Certi film sono così densi di materia magica, dalle atmosfere ai dialoghi, dalla fotografia alla colonna sonora, che non si può far altro che rimarne incantati per tutta la durata. Gli spiriti dell’isola (2022) rientra senza dubbio alcuno in questa categoria.
La pellicola di Martin McDonagh, regista di primissimo livello che nel suo albo può vantare altri eccellenti lavori come In Bruges – La coscienza dell’assassino (2008) e Tre manifesti a Ebbing, Missouri (2017), ha ottenuto ben nove nomination agli Oscar che si terranno a metà marzo, fra le quali miglior film e miglior regista.
McDonagh rimane fedele alla commistione di intelligente cinismo e sottile ironia, con lievi venature di grottesco, che ha fatto del suo stile un vero e proprio marchio di fabbrica. L’ambiente geografico e sociale della pellicola si presta perfettamente, e anzi accentua quest’impronta eterogenea.
Gli spiriti dell’isola – La moneta essenziale è il tempo
Il punto di partenza è in realtà la conclusione alla quale giunge Colm Doherty (un eccezionale Brendan Gleeson), che decide di non trascorrere più del tempo con quello che fino al giorno prima era il compagno di bevute Pádraic Súilleabháin (un altrettanto eccezionale Colin Farrell).
È il 1923 e la Guerra civile irlandese, dipinta sapientemente quasi da renderla invisibile, fa da sfondo alla storia che si svolge nell’isoletta immaginaria di Inisherin (da lì il titolo originale, The Banshees of Inisherin) e che ruota attorno alla fine di un’amicizia.

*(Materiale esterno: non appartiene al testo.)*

-- ==== Sys2Proof/Machine/Dispatch.lean ====
section
/-! DEFINITION. The dispatch of every command to its meaning. -/
namespace Sys2Proof.Machine
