theorem quiesceTimeout (iid : Nat) : Statement (.quiesceTimeout iid) := by intro _ c e; cases e

theorem dirtyLogEntryWrite (iid : Nat) : Statement (.dirtyLogEntryWrite iid) := by intro _ c e; cases e

theorem dirtyLogConsumerRead (iid : Nat) (value : Option Word) : Statement (.dirtyLogConsumerRead iid value) := by intro _ c e; cases e

theorem ckTTick : Statement (.ckTTick) := by intro _ c e; cases e

theorem pwrPgRise (n : Fin 3) : Statement (.pwrPgRise n) := by intro _ c e; cases e

theorem laserFaultClear (k : Fin 16) : Statement (.laserFaultClear k) := by intro _ c e; cases e

theorem laneRefRestored (k : Fin 16) : Statement (.laneRefRestored k) := by intro _ c e; cases e

theorem driveLinkUp (sp : Fin 16) : Statement (.driveLinkUp sp) := by intro _ c e; cases e

theorem fireAnnounceLate : Statement (.fireAnnounceLate) := by intro _ c e; cases e

theorem rnrTimerExpiry (onum : Nat) : Statement (.rnrTimerExpiry onum) := by intro _ c e; cases e

theorem puntHandler (k : Fin 16) : Statement (.puntHandler k) := by intro _ c e; cases e

theorem cipherCoreCheckError (core : Fin 80) : Statement (.cipherCoreCheckError core) := by intro _ c e; cases e

theorem entropyHealthRecover : Statement (.entropyHealthRecover) := by intro _ c e; cases e

theorem functionLevelResetDone (fn : Nat) : Statement (.functionLevelResetDone fn) := by intro _ c e; cases e

theorem kilnCopyDone (slice : Nat) : Statement (.kilnCopyDone slice) := by intro _ c e; cases e

end Sys2Proof.Laws.Packet
end

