/-- Register writes without a row of their own, wide counters, TM_BUF_STS and PEAL_CFG. Rests on spec/00_scope.md R17, spec/03_arithmetic.md R76, spec/04_commands_firmware.md R104, spec/13_host_endpoint.md R463, spec/13_host_endpoint.md R464, spec/09_traffic_management.md R340, spec/15_peal_bus.md R564, spec/19_address_index.md R667. -/
def Obligations.RegistersAreReadAndWritten : Prop :=
  (∀ s fn (v : Word), bar0Open s fn = true →
    exec (.registerWrite (.bar0 fn 0x0000) v) s = .next (setFn fn (fun f => { f with
      badVector := f.badVector && !v.getLsbD 3, masterLost := f.masterLost && !v.getLsbD 1 }) s) ∧
    (∃ t, exec (.registerWrite (.bar0 fn 0x0100) v) s = .next t ∧ (ringOf t fn false).base.toNat =
        (if (ringOf s fn false).enable = true then (ringOf s fn false).base.toNat
         else (ringOf s fn false).base.toNat / 2 ^ 32 * 2 ^ 32 + v.toNat / 64 * 64) ∧
      (ringOf t fn false).enable = (ringOf s fn false).enable ∧ (ringOf t fn false).pi = (ringOf s fn false).pi ∧ core t = core s) ∧
    exec (.registerWrite (.bar0 fn 0x0200) v) s = .next s) ∧
  (∀ s a (v : Word), (a % 4 ≠ 0 ∨ a < 0xF00000000000) → exec (.registerWrite (.internal a) v) s = .next s) ∧
  (∀ s (v : Word), exec (.registerWrite (.internal 0xF002C0000000) v) s =
    .next { s with pwr := { s.pwr with lossOfLock := s.pwr.lossOfLock && !v.getLsbD 2 } }) ∧
  (∀ s (v : Word), exec (.registerWrite (.internal 0xF000C0000010) v) s = .next { s with time := { s.time with pealDelay := v.extractLsb' 0 24 } }) ∧
  (∀ s p (v : Word), ∃ t, exec (.registerWrite p v) s = .next t ∧ t.hbm = s.hbm ∧ t.sets = s.sets ∧ t.keys = s.keys ∧ t.pkts = s.pkts ∧
    t.tick = s.tick ∧ t.fw = s.fw) ∧
  (∀ s n, n < 1024 → ∀ o, (o = 0 ∨ o = 8) →
    ∃ t, exec (.counterLowRead (.internal (0xF00000010000 + 128 * n + o))) s = .next t ∧
      upperRead t (0xF00000010000 + 128 * n + o + 4) = regRead s (0xF00000010000 + 128 * n + o + 4) ∧ t = { s with latches := t.latches }) ∧
  (∀ s n, n < 1024 → ∀ o, (o = 0 ∨ o = 8) →
    ∃ t, exec (.counterLowRead (.internal (0xF00000010000 + 128 * n + o + 4))) s = .next t ∧
      upperRead t (0xF00000010000 + 128 * n + o + 4) = regRead t (0xF00000010000 + 128 * n + o + 4) ∧ t = { s with latches := t.latches }) ∧
  (∀ s fn o, exec (.counterLowRead (.bar0 fn o)) s = .next s) ∧
  (∀ s a, wideLow a = false → (a < 4 ∨ wideLow (a - 4) = false) → exec (.counterLowRead (.internal a)) s = .next s) ∧
  (∀ s fn o (v : Word), bar0Open s fn = false → exec (.registerWrite (.bar0 fn o) v) s = .next s) ∧
  (∀ s (u : Fin 4) (v : Word), (v.getLsbD 20 = false → exec (.tmBufPeakReset u v) s = .next s) ∧
    (v.getLsbD 20 = true → ∃ t, exec (.tmBufPeakReset u v) s = .next t ∧ t.tm.peaks.get u = useHeld s u ∧ u.val ∉ t.tm.peakValid ∧
      (∀ w, w ≠ u.val → (t.tm.peaks.get w = s.tm.peaks.get w ∧ (w ∈ t.tm.peakValid ↔ w ∈ s.tm.peakValid))) ∧ t = { s with tm := t.tm })) ∧
  (∀ s (v : Word), exec (.pealCfgWrite v) s =
    if 40 ≤ v.toNat / 2 ^ 21 ∧ v.toNat / 2 ^ 21 ≤ 1000 then
      .next { s with peal := { s.peal with tokenTo := v.toNat / 2 ^ 21, timeSrc := v.toNat / 2 ^ 12 % 512, timeSrcEn := v.getLsbD 11 } }
    else .next s)

/-- Nonces, sessions, life cycle, roots, fuses, zeroisation and entropy. Rests on spec/17_security_lifecycle.md R611, spec/17_security_lifecycle.md R613, spec/17_security_lifecycle.md R614, spec/17_security_lifecycle.md R615, spec/17_security_lifecycle.md R616, spec/17_security_lifecycle.md R617, spec/17_security_lifecycle.md R618, spec/17_security_lifecycle.md R621, spec/17_security_lifecycle.md R622, spec/17_security_lifecycle.md R623, spec/17_security_lifecycle.md R625, spec/17_security_lifecycle.md R627. -/
def Obligations.TheTrustRegionAnswersItsRequests : Prop :=
  (∀ s h k ws u, takeRequest h k s = some (ws, u) → (secPort s h).request = some ws ∧ reqType ws = k ∧ (secPort u h).request = none ∧
    (secPort u h).session = (secPort s h).session ∧ u.sec.lc = s.sec.lc ∧ u.keys = s.keys ∧ u.hbm = s.hbm) ∧
  (∀ s (port : Fin 8) buf ok, (takeRequest port 1 s = none → exec (.nonceReq port) s = .next s) ∧
    (takeRequest port 2 s = none → bufferRead s port 2 = none → exec (.auth port buf) s = .next s) ∧ (takeRequest port 3 s = none → exec (.close port) s = .next s) ∧
    (takeRequest port 4 s = none → exec (.lcAdvance port) s = .next s) ∧ (takeRequest port 5 s = none → bufferRead s port 5 = none → exec (.rootImport port buf) s = .next s) ∧
    (takeRequest port 6 s = none → exec (.kemKeyGet port ok) s = .next s) ∧ (takeRequest port 7 s = none → exec (.fuseProgram port) s = .next s) ∧
    ((secPort s port).verifying = none → exec (.authVerified port) s = .next s)) ∧
  (∀ s (port : Fin 8) ws st, resulted port (reqType ws) (reqTag ws) st s (answer port ws st s)) ∧
  (∀ s (port : Fin 8) ws u, takeRequest port 1 s = some (ws, u) → exec (.nonceReq port) s =
    .next (if ws.length ≠ 8 ∨ restZero ws 1 = false then answer port ws stBadParam u else if s.sec.lc = 4 then answer port ws stDenied u
      else if s.sec.entropyFail = true then answer port ws stHwFault u
      else fillSecure (port * 4096) (BitVec.ofNat 32 (0x81 * 2 ^ 24 + reqTag ws * 65536 + 0xFFFF) ::
          (List.range 8).map (fun i => BitVec.ofNat 32 (ofBytes (((drawnBytes 32 u).drop (4 * i)).take 4))))
        (useDraw (setSecPort port (fun p => { p with nonce := some (drawnBytes 32 u, s.tick + 8000000000) }) u)))) ∧
  (∀ s (port : Fin 8) w ws, told port (w :: ws) s (fillSecure (port * 4096) (w :: ws) s)) ∧
  (∀ s (port : Fin 8) buf ws u, takeRequest port 2 s = some (ws, u) →
    ∃ t, exec (.auth port buf) s = .next t ∧ (secPort t port).nonce = none ∧ (secPort t port).session = (secPort s port).session ∧
      if ws.length ≠ 8 ∨ restZero ws 4 = false ∨ (reqWord ws 3 ≠ 1 ∧ reqWord ws 3 ≠ 2) then
        (secPort t port).verifying = none ∧ resulted port 2 (reqTag ws) stBadParam s t
      else if s.sec.lc = 4 then (secPort t port).verifying = none ∧ resulted port 2 (reqTag ws) stDenied s t
      else match (secPort s port).nonce, buf with
      | some (n, till), some b => if s.tick ≤ till then (secPort t port).verifying = some (reqWord ws 3, reqTag ws, b) ∧ (secPort t port).spent = some n
          else (secPort t port).verifying = none ∧ resulted port 2 (reqTag ws) stBadState s t
      | some (n, till), none => (secPort t port).verifying = none ∧
          if s.tick ≤ till then t = readBuffer port ws n 5261 (setSecPort port (fun p => { p with nonce := none }) u)
          else resulted port 2 (reqTag ws) stBadState s t
      | none, _ => (secPort t port).verifying = none ∧ resulted port 2 (reqTag ws) stBadState s t) ∧
  (∀ s (port : Fin 8) buf r b, bufferRead s port 2 = some (r, b) → exec (.auth port buf) s = .next (setSecPort port (fun p => { p with
    reading := none, verifying := some (reqWord r.msg 3, reqTag r.msg, b), spent := some r.nonce }) s)) ∧
  (∀ s h ws n len, (fnOf s (h * 4096)).bme = true → (secPort (readBuffer h ws n len s) h).reading = some { msg := ws, nonce := n } ∧
    core { readBuffer h ws n len s with sec := s.sec } = core s) ∧
  (∀ s h ws n len, (fnOf s (h * 4096)).bme = false → readBuffer h ws n len s = answer h ws stTimeout s) ∧
  (∀ s (port : Fin 8) v, (secPort s port).verifying = some v → s.sec.endedAt = some s.tick →
    exec (.authVerified port) s = .next (setSecPort port (fun p => { p with verifying := none, spent := none }) s)) ∧
  (∀ s (port : Fin 8) purpose tag b ok, (secPort s port).verifying = some (purpose, tag, b) → s.sec.endedAt ≠ some s.tick →
    (ok = true ↔ b.length = 5261 ∧ keyTrusted s 32 (b.take 1952) = true ∧
      mlDsaVerify (b.take 1952) (authMessage port purpose ((secPort s port).spent.getD [])) (b.drop 1952) = true) →
    ∃ t, exec (.authVerified port) s = .next t ∧ (secPort t port).verifying = none ∧ (secPort t port).spent = none ∧
      (secPort t port).session = (if ok = true then purpose else (secPort s port).session) ∧
      resulted port 2 tag (if ok = true then stOk else stSigFail) s t) ∧
  (∀ s (port : Fin 8) ws u, takeRequest port 3 s = some (ws, u) →
    ∃ t, exec (.close port) s = .next t ∧ (secPort t port).session = (if ws.length = 8 ∧ restZero ws 1 = true then 0 else (secPort s port).session) ∧
      resulted port 3 (reqTag ws) (if ws.length ≠ 8 ∨ restZero ws 1 = false then stBadParam
        else if (secPort s port).session = 0 then stDenied else stOk) s t) ∧
  (∀ s (port : Fin 8) ws u, takeRequest port 4 s = some (ws, u) →
    (ws.length ≠ 8 ∨ restZero ws 2 = false ∨ 7 < reqWord ws 1 → exec (.lcAdvance port) s = .next (answer port ws stBadParam u)) ∧
    (ws.length = 8 → restZero ws 2 = true → reqWord ws 1 ≤ 7 →
    ((secPort s port).session = 2 → lcTarget s.sec.lc (reqWord ws 1) = true →
      ∃ t, exec (.lcAdvance port) s = .next t ∧ t.sec.lc = reqWord ws 1 ∧ (∀ h, (secPort t h).session = 0) ∧
        (reqWord ws 1 = 2 → t.sec.lowrate = false → 0x0100 ≤ t.ciph.rate) ∧ (reqWord ws 1 = 3 → ∀ i, t.sec.roots.has i = false ∧ (keySlot t i).key = none) ∧
        (reqWord ws 1 = 4 → t.sec.zeroising = true ∧ t.pwr.safe = true ∧ t.fw.ready = false)) ∧
    ((secPort s port).session ≠ 2 ∨ lcTarget s.sec.lc (reqWord ws 1) = false → exec (.lcAdvance port) s = .next (answer port ws stDenied u)))) ∧
  (∀ s (port : Fin 8) buf ws u, takeRequest port 5 s = some (ws, u) →
    (ws.length ≠ 8 ∨ restZero ws 4 = false ∨ reqWord ws 3 < 1 ∨ 3 < reqWord ws 3 → exec (.rootImport port buf) s = .next (answer port ws stBadParam u)) ∧
    (ws.length = 8 → restZero ws 4 = true → 1 ≤ reqWord ws 3 → reqWord ws 3 ≤ 3 →
      ((secPort s port).session ≠ 2 ∨ (s.sec.lc ≠ 1 ∧ s.sec.lc ≠ 2) → exec (.rootImport port buf) s = .next (answer port ws stDenied u)) ∧
      ((secPort s port).session = 2 → (s.sec.lc = 1 ∨ s.sec.lc = 2) →
      (buf = none → exec (.rootImport port buf) s = .next (readBuffer port ws [] 1152 u)) ∧
      ∀ b, buf = some b → ∃ t, exec (.rootImport port buf) s = .next t ∧ match unwrapRoot u (reqWord ws 3) b with
      | none => t.sec.roots = s.sec.roots ∧ resulted port 5 (reqTag ws) stSigFail s t
      | some root => if liveKeyOfRoot u (reqWord ws 3) = true then t.sec.roots = s.sec.roots ∧ resulted port 5 (reqTag ws) stBusy s t
          else if 64 ≤ s.sec.rootWrites.get (reqWord ws 3) then t.sec.roots = s.sec.roots ∧ resulted port 5 (reqTag ws) stNoResource s t
          else t.sec.roots.get (reqWord ws 3) = root ∧ (∀ i, i ≠ reqWord ws 3 → t.sec.roots.get i = s.sec.roots.get i) ∧
            t.sec.rootWrites.get (reqWord ws 3) = s.sec.rootWrites.get (reqWord ws 3) + 1 ∧ resulted port 5 (reqTag ws) stOk s t))) ∧
  (∀ s (port : Fin 8) ok ws u, takeRequest port 6 s = some (ws, u) →
    (ws.length ≠ 8 ∨ restZero ws 3 = false → exec (.kemKeyGet port ok) s = .next (answer port ws stBadParam u)) ∧
    (ws.length = 8 → restZero ws 3 = true →
      ((secPort s port).session = 0 ∨ s.sec.roots.has 0 = false → exec (.kemKeyGet port ok) s = .next (answer port ws stDenied u)) ∧
      ((secPort s port).session ≠ 0 → s.sec.roots.has 0 = true → (fnOf s (port * 4096)).bme = true →
        ∃ t tail, exec (.kemKeyGet port ok) s = .next t ∧
          t.out = u.out ++ .dma (port * 4096) (reqWord ws 1 + reqWord ws 2 * 2 ^ 32) 1184 (ofBytes (kemPublic s)) false :: tail ∧
          resulted port 6 (reqTag ws) stOk s t) ∧
      ((secPort s port).session ≠ 0 → s.sec.roots.has 0 = true → (fnOf s (port * 4096)).bme = false →
        ∃ t, exec (.kemKeyGet port ok) s = .next t ∧ resulted port 6 (reqTag ws) stOk s t))) ∧
  (∀ s (port : Fin 8) ws u f, takeRequest port 7 s = some (ws, u) → ws.length = 10 → reqWord ws 1 = f → hashField f = true →
    ((secPort s port).session = 2 ∧ (s.sec.lc = 1 ∨ s.sec.lc = 2) ∨ s.sec.lc = 1 ∧ f = 0x20 ∧ port = 0 ∧ (s.sec.hashes.get 32).written = false) →
    ((s.sec.hashes.get f).written = false →
      ∃ t, exec (.fuseProgram port) s = .next t ∧ resulted port 7 (reqTag ws) stOk s t ∧ t.sec.hashes.get f =
          { s.sec.hashes.get f with hash := BitVec.ofNat 256 (ofBytes ((ws.drop 2).flatMap fun w => bytesOf 4 w.toNat)), written := true } ∧
        (∀ g, g ≠ f → t.sec.hashes.get g = s.sec.hashes.get g) ∧ t.sec.lc = s.sec.lc) ∧
    ((s.sec.hashes.get f).written = true → exec (.fuseProgram port) s = .next (answer port ws stBadState u))) ∧
  (∀ s (port : Fin 8) ws u, takeRequest port 7 s = some (ws, u) → ws.length = 10 → (∀ w ∈ ws.drop 2, w = 0) → (secPort s port).session = 2 →
    (s.sec.lc = 1 → (reqWord ws 1 = 0x30 ∨ reqWord ws 1 = 0x31) →
      ∃ t, exec (.fuseProgram port) s = .next t ∧ resulted port 7 (reqTag ws) stOk s t ∧ t.sec.fiField = (reqWord ws 1 == 0x30 || s.sec.fiField) ∧
        t.sec.lowrate = (reqWord ws 1 == 0x31 || s.sec.lowrate) ∧ t.sec.hashes = s.sec.hashes) ∧
    ((s.sec.lc = 1 ∨ s.sec.lc = 2) → ∀ f, reqWord ws 1 = 256 + f → hashField f = true →
      ((f < 32 ∧ (s.sec.hashes.get f).usable = true ∧ usableCount s f ≤ 1) ∨ signedRunning s f = true →
        exec (.fuseProgram port) s = .next (answer port ws stBadState u)) ∧
      (¬(f < 32 ∧ (s.sec.hashes.get f).usable = true ∧ usableCount s f ≤ 1) → signedRunning s f = false →
        ∃ t, exec (.fuseProgram port) s = .next t ∧ resulted port 7 (reqTag ws) stOk s t ∧
          t.sec.hashes.get f = { s.sec.hashes.get f with revoked := true } ∧ (∀ g, g ≠ f → t.sec.hashes.get g = s.sec.hashes.get g)))) ∧
  (∀ s (port : Fin 8) ws u, takeRequest port 7 s = some (ws, u) →
    (ws.length ≠ 10 ∨ 511 < reqWord ws 1 ∨ (hashField (reqWord ws 1 % 256) = false ∧ reqWord ws 1 ≠ 0x30 ∧ reqWord ws 1 ≠ 0x31) →
      exec (.fuseProgram port) s = .next (answer port ws stBadParam u)) ∧
    (ws.length = 10 → reqWord ws 1 ≤ 255 → hashField (reqWord ws 1) = true → (secPort s port).session ≠ 2 →
      (s.sec.lc ≠ 1 ∨ reqWord ws 1 ≠ 0x20 ∨ port ≠ 0 ∨ (s.sec.hashes.get 32).written = true) →
      exec (.fuseProgram port) s = .next (answer port ws stDenied u))) ∧
  (∀ s, s.sec.lc = 4 → s.sec.zeroised = false → 6 ≤ s.pwr.stage → s.pwr.stage ≤ 11 →
    ∃ t, exec .scrapZeroise s = .next t ∧ t.sec.devsec = List.replicate 32 0 ∧ (∀ i, t.sec.roots.has i = false ∧ (keySlot t i).key = none) ∧
      (∀ a, Memory.read t.hbm a = 0) ∧ t.sec.zeroising = false ∧ t.sec.zeroised = true ∧ t.pwr.safe = true ∧ t.sec.lc = 4 ∧ t.fw.ready = false) ∧
  (∀ s, (s.sec.lc ≠ 4 ∨ s.sec.zeroised = true ∨ s.pwr.stage < 6 ∨ 11 < s.pwr.stage) → exec .scrapZeroise s = .next s) ∧
  (∀ s, exec .entropyHealthFail s = .next { s with sec := { s.sec with entropyFail := true } } ∧
    exec .entropyHealthRecover s = .next { s with sec := { s.sec with entropyFail := false } } ∧
    (s.sec.entropyFail = true → exec .entropyReseed s = .next s) ∧
    (s.sec.entropyFail = false → ∃ t, exec .entropyReseed s = .next t ∧ t.sec.reseedAt = s.tick ∧ t.draws = s.draws + 1 ∧
      t = { s with sec := t.sec, draws := t.draws }))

Il tempo è la moneta più essenziale nel mercato dell’esistenza, e Colm non è più disposto a scambiarlo con quello di Pádraic. Troppe giornate passate a sentirlo parlare del niente di fronte a una pinta di birra gli hanno impedito, e continuerebbero a impedirgli, di comporre musica da consegnare all’eternità.
Allontanamento e riconquista sono i termini di una risoluzione che non lascia spazio per compromessi. Se Colm vuole investire gli ultimi anni di vita su ciò che gli garantirebbe una morte più serena, Pádraic non sa che farsene del suo tempo, e soprattutto non accetta che l’ormai ex amico lo abbia completamente escluso dalla propria vita.
Chi non regala il proprio tempo è invece lo spettatore, perché la brillante sceneggiatura de Gli spiriti dell’isola nutre una storia “scarna”, rendendo necessario ogni minuto delle quasi due ore complessive. Sembra quasi di viverci da sempre su quell’isola, di sentire il peso dei giorni che scorrono instancabili, ciascuno esattamente uguale agli altri.
Tutti siamo soli
Oltre al tempo, è la solitudine a scandire le vite di ciascuno dei protagonisti. Nel teatro che è l’isola, tutti sono niente più che comparse nelle vite degli altri, immobilizzati nello stesso pub, lungo le stesse strade, davanti alle stesse chiacchiere.
Tutti, anche se in compagnia, sono profondamenti soli. Soli con la propria musica, soli nei mondi letterari, soli con i tormenti, soli per scelta propria, o per scelta altrui. Soli perché si viene dati per scontati, o perché nessuno ci capisce. Infine, soli anche se si è troppo stupidi per comprenderlo minimamente.
Colm lo comprende, così come lo comprende Siobhán (Kerry Condon), la sorella di Pádraic. Tanto vale ubriacarsi di solitudine e musica, oppure andare via da quell’isola che è metafora perfetta della condizione umana.
Soltanto alla fine lo comprende pure Pádraic, quando la distanza che aveva dalla consapevolezza di essere realmente solo viene coperta da un dolore troppo grande. La fase dell’ingenuità termina improvvisamente, lasciando ferite profonde che nessuna amicizia potrà lenire.
Gli spiriti dell’isola racconta sì del tempo e della solitudine, ma lo fa attraverso la presa di coscienza che si matura in seguito al tocco – o al lamento – della morte, diretto, indiretto o immaginario che sia.